··· Data section ···
/-- The fields of STATUS, by its bits (R28). The word is a finite function of the flags and the code. -/
theorem statusWord_fields (s : State) :
    s.statusWord.getLsbD 0 = s.busy ∧ s.statusWord.getLsbD 1 = s.done ∧ s.statusWord.getLsbD 2 = s.err ∧
    s.statusWord.getLsbD 3 = s.werr ∧ bits s.statusWord.toNat 7 4 = 0 ∧
    bits s.statusWord.toNat 11 8 = errCodeValue s.errCode ∧ bits s.statusWord.toNat 31 12 = 0 := by
  unfold State.statusWord
  generalize s.busy = busy
  generalize s.done = done
  generalize s.err = err
  generalize s.werr = werr
  cases s.errCode <;> revert busy done err werr <;> decide

theorem busy_eq_true_iff (s : State) : s.busy = true ↔ s.phase = .busy := by simp [State.busy]

theorem ctrlWord_fields (s : State) : s.ctrlWord.getLsbD 0 = s.ie ∧ bits s.ctrlWord.toNat 31 1 = 0 := by
  unfold State.ctrlWord
  cases s.ie <;> decide

theorem xsignWord_fields (s : State) :
    s.xsignWord.getLsbD 0 = s.xneg ∧ s.xsignWord.getLsbD 1 = s.yneg ∧ bits s.xsignWord.toNat 31 2 = 0 := by
  refine ⟨?_, ?_, bits_xsignWord s⟩ <;> unfold State.xsignWord <;> cases s.xneg <;> cases s.yneg <;> rfl

/-- Settles O49. -/
theorem statusLayout : Obligations.StatusLayout := by
  intro s
  obtain ⟨hbusy, hdone, herr, hwerr, h7, hcode, h31⟩ := statusWord_fields s
  obtain ⟨hie, hctrl⟩ := ctrlWord_fields s
  obtain ⟨hxneg, hyneg, hxsign⟩ := xsignWord_fields s
  have hnumber : ∀ c, s.errCode = c → bits s.statusWord.toNat 11 8 = errCodeValue c := fun c h => by rw [hcode, h]
  refine ⟨by rw [hbusy, busy_eq_true_iff], hdone, herr, hwerr, h7, hcode, h31, hie, hctrl, hxneg, hyneg, hxsign,
    hnumber _, hnumber _, hnumber _, hnumber _, hnumber _, hnumber _, hnumber _, hnumber _⟩

end Sys2Proof.Machine
end

section
/-! SUPPORT. The proofs about the reset input (70_reset_and_hazards.md R230, R231). -/

namespace Sys2Proof.Machine

theorem driveReset_assert (s : State) (hr : s.inReset = false) :
    s.driveReset true = { s.abandon.resetRegs with inReset := true } := by simp [State.driveReset, hr]

theorem driveReset_release (s : State) (hr : s.inReset = true) :
    s.driveReset false = { s.resetRegs with inReset := false } := by simp [State.driveReset, hr]

theorem driveReset_same (s : State) : s.driveReset s.inReset = s := by
  unfold State.driveReset
  cases hr : s.inReset <;> rfl

/-- The abandoned range is empty or begins at DST (R230). -/
theorem abandonedRange_at_dst (s : State) : s.abandonedRange.2 = 0 ∨ s.abandonedRange.1 = s.dst.toNat := by
  unfold State.abandonedRange
  split
  · exact .inr rfl
  · exact .inr rfl
  · exact .inl rfl

/-- Asserting reset draws one byte for each byte of the abandoned range, in order, and keeps every other byte (R230,
R231, U5). -/
theorem abandon_byte (s : State) (a : Nat) :
    if s.phase = .busy ∧ s.dst.toNat ≤ a ∧ a < s.cfg.bufBytes ∧
        ((decode s.cmd = .ok .encrypt ∧ a < s.dst.toNat + s.encLen) ∨
          (decode s.cmd = .ok .decrypt ∧ a < s.dst.toNat + s.len.toNat)) then
      s.draws + (a - s.dst.toNat) < s.abandon.draws ∧
        s.abandon.mem.readByte a = Config.freeByte (s.draws + (a - s.dst.toNat))
    else
      (s.dst.toNat ≤ a → s.abandon.draws ≤ s.draws + (a - s.dst.toNat)) ∧
        s.abandon.mem.readByte a = s.mem.readByte a := by
  have hdst := abandonedRange_at_dst s
  rw [State.abandon_mem, State.abandon_draws, Memory.readByte_scramble]
  split
  next hin =>
    obtain ⟨hlo, hhi⟩ := (mem_abandonedRange_iff s a).mpr hin
    obtain h : s.abandonedRange.1 = s.dst.toNat := hdst.resolve_left (by omega)
    rw [if_pos ⟨hlo, hhi⟩, h]
    exact ⟨by omega, rfl⟩
  next hout =>
    have hrange := mt (mem_abandonedRange_iff s a).mp hout
    rw [if_neg hrange]
    exact ⟨fun hlo => by omega, rfl⟩
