-- ==== Sys2Proof/Machine/StreamSync.lean ====
section
/-! DEFINITION. The Stream Synchronizer: FEED, EXTRACT, DRAIN and RX (42_stream_synchronizer.md). -/

namespace Sys2Proof.Machine

/-! ### FEED -/

/-- FEED (42_stream_synchronizer.md R141): append one byte; on a full buffer keep only the trailing `K` bytes of
`buf ++ [b]`. -/
def feed (b : Byte) (s : State) : State :=
  if s.buf.length < s.cfg.cap then s.appendByte b
  else
    let t := s.appendByte b
    (t.removePrefix (t.buf.length - markerMax)).emit (.diag .overflow)

/-- FEED as a micro-operation. -/
def execFeed (b : Byte) (s : State) : Out := .next (feed b s.opStart)

/-! ### EXTRACT -/

/-- `FIRST(f)` for the marker `m`: the least offset at which it stands in `buf` (42_stream_synchronizer.md R142). -/
def firstMatch (buf m : List Byte) : Option Nat :=
  (List.range (buf.length + 1 - m.length)).find? fun i => matchAt buf i m

/-- The largest `r <= min(n, M - 1)` such that the last `r` bytes of `buf` are the first `r` of the marker
(42_stream_synchronizer.md R143, R145). -/
def keepLen (buf m : List Byte) : Nat :=
  ((List.range (min buf.length (m.length - 1) + 1)).reverse.find? fun r =>
    decide (buf.drop (buf.length - r) = m.take r)).getD 0

/-- The answer of HEADER_LENGTH (42_stream_synchronizer.md R146). -/
inductive Header where
  | needMore
  | bad
  | total (T : Nat)
deriving DecidableEq, Repr

/-- HEADER_LENGTH on a candidate at offset 0 (42_stream_synchronizer.md R146). -/
def headerLength (c : Config) (f : Family) (buf : List Byte) : Except Fault Header :=
  match f with
  | .min => .ok (.total 5)
  | .std =>
    if buf.length < 6 then .ok .needMore
    else do
      let l0 ← byteAt buf 4
      let l1 ← byteAt buf 5
      if u16std c l0 l1 ≠ 7 + c.maxGates then .ok .bad else .ok (.total (10 + u16std c l0 l1))
  | .cfg =>
    if buf.length < 6 then .ok .needMore
    else do
      let l0 ← byteAt buf 4
      let l1 ← byteAt buf 5
      if u16le l0 l1 < 2 ∨ c.cap < cfgTotal c (u16le l0 l1) then .ok .bad
      else .ok (.total (cfgTotal c (u16le l0 l1)))

/-- TAIL_OK on a window (42_stream_synchronizer.md R147). -/
def tailOk (c : Config) (f : Family) (w : List Byte) : Except Fault Bool :=
  match f with
  | .min => do
    let b ← byteAt w 4
    .ok (decide ([b] = markerBytes .minEnd))
  | .std => do
    let t ← memRead w (w.length - 4) 4
    .ok (decide (t = markerBytes .stdEnd))
  | .cfg => match c.cfgTerm with
    | .marker => do
      let t ← memRead w (w.length - 4) 4
      .ok (decide (t = markerBytes .cfgEnd))
    | .checksum => do
      let k ← byteAt w (w.length - 1)
      let body ← memRead w 0 (w.length - 1)
      .ok (decide (k = checksumOf body))

/-- The error a failed tail raises: `ChecksumError` for a configuration frame of a `CFG_TERM = CHECKSUM` build,
`FormatError` in all other cases (42_stream_synchronizer.md R147, 60_exceptions.md R233). -/
def tailError (c : Config) (f : Family) : ErrorKind :=
  match f, c.cfgTerm with
  | .cfg, .checksum => .checksumError
  | _, _ => .formatError

/-- EXTRACT's loop under the family `f`, with a bound on its passes (42_stream_synchronizer.md R143, R144 to R148). -/
def extractLoop (f : Family) : Nat → State → Except Fault (State × Option (List Byte))
  | 0, _ => .error .loopBound
  | fuel + 1, s =>
    match firstMatch s.buf (startMarker f) with
    | none => .ok (s.removePrefix (s.buf.length - keepLen s.buf (startMarker f)), none)
    | some i => do
      let s := s.removePrefix i
      match ← headerLength s.cfg f s.buf with
      | .needMore => .ok (s, none)
      | .bad => extractLoop f fuel (s.raise .formatError)
      | .total T =>
        if s.buf.length < T then .ok (s, none)
        else do
          let w ← memRead s.buf 0 T
          let ok ← tailOk s.cfg f w
          if ok then .ok (s.removePrefix T, some w) else extractLoop f fuel (s.raise (tailError s.cfg f))

/-- EXTRACT (42_stream_synchronizer.md R143): under the active family, in at most `len(buf) + 1` passes (R152). A
window, or nothing. -/
def extract (s : State) : Except Fault (State × Option (List Byte)) :=
  extractLoop s.family (s.buf.length + 1) s

/-- EXTRACT as a micro-operation: its result is `Frame(f, w)` or `None`. -/
def execExtract (s : State) : Out :=
  match extract s.opStart with
  | .ok (t, some w) => .next (t.setResult (.frame s.family w))
  | .ok (t, none) => .next (t.setResult .noFrame)
  | .error f => .fault f

/-! ### DRAIN and RX -/

/-- What DRAIN does with one extracted frame (42_stream_synchronizer.md R149). -/
def dispatchFrame (f : Family) (w : List Byte) (s : State) : Except Fault State :=
  match f with
  | .min => do
    match ← decodeMinWindow s.cfg w with
    | some r => .ok (s.emit (.tlmMin r))
    | none => .ok s
  | .std => do
    match ← decodeStdWindow s.cfg w with
    | some r => .ok (s.emit (.tlmStd r))
    | none => .ok s
  | .cfg => handleCfg w s

/-- DRAIN's loop with a bound on its passes (42_stream_synchronizer.md R149, R152). -/
def drainLoop : Nat → State → Except Fault State
  | 0, _ => .error .loopBound
  | fuel + 1, s => do
    match ← extract s with
    | (t, none) => .ok t
    | (t, some w) => do
      let t ← dispatchFrame s.family w t
      drainLoop fuel t

/-- DRAIN (42_stream_synchronizer.md R149): every pass but the last consumes a frame, so `len(buf) + 1` passes
suffice. -/
def drain (s : State) : Except Fault State := drainLoop (s.buf.length + 1) s

/-- DRAIN as a micro-operation. -/
def execDrain (s : State) : Out := toOut (drain s.opStart)

/-- RX (42_stream_synchronizer.md R150). -/
def receive (b : Byte) (s : State) : Except Fault State := drain (feed b s)

/-- RX of one byte. -/
def execRx (b : Byte) (s : State) : Out := toOut (receive b s.opStart)

/-- `RXN`: RX of each byte in turn (30_encoding.md R85). -/
def receiveAll : List Byte → State → Except Fault State
  | [], s => .ok s
  | b :: bs, s => do
    let s ← receive b s
    receiveAll bs s

end Sys2Proof.Machine
end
···
Work to be completed: Answer with a number only: how many lines above have the word "decide"?

Answer: 7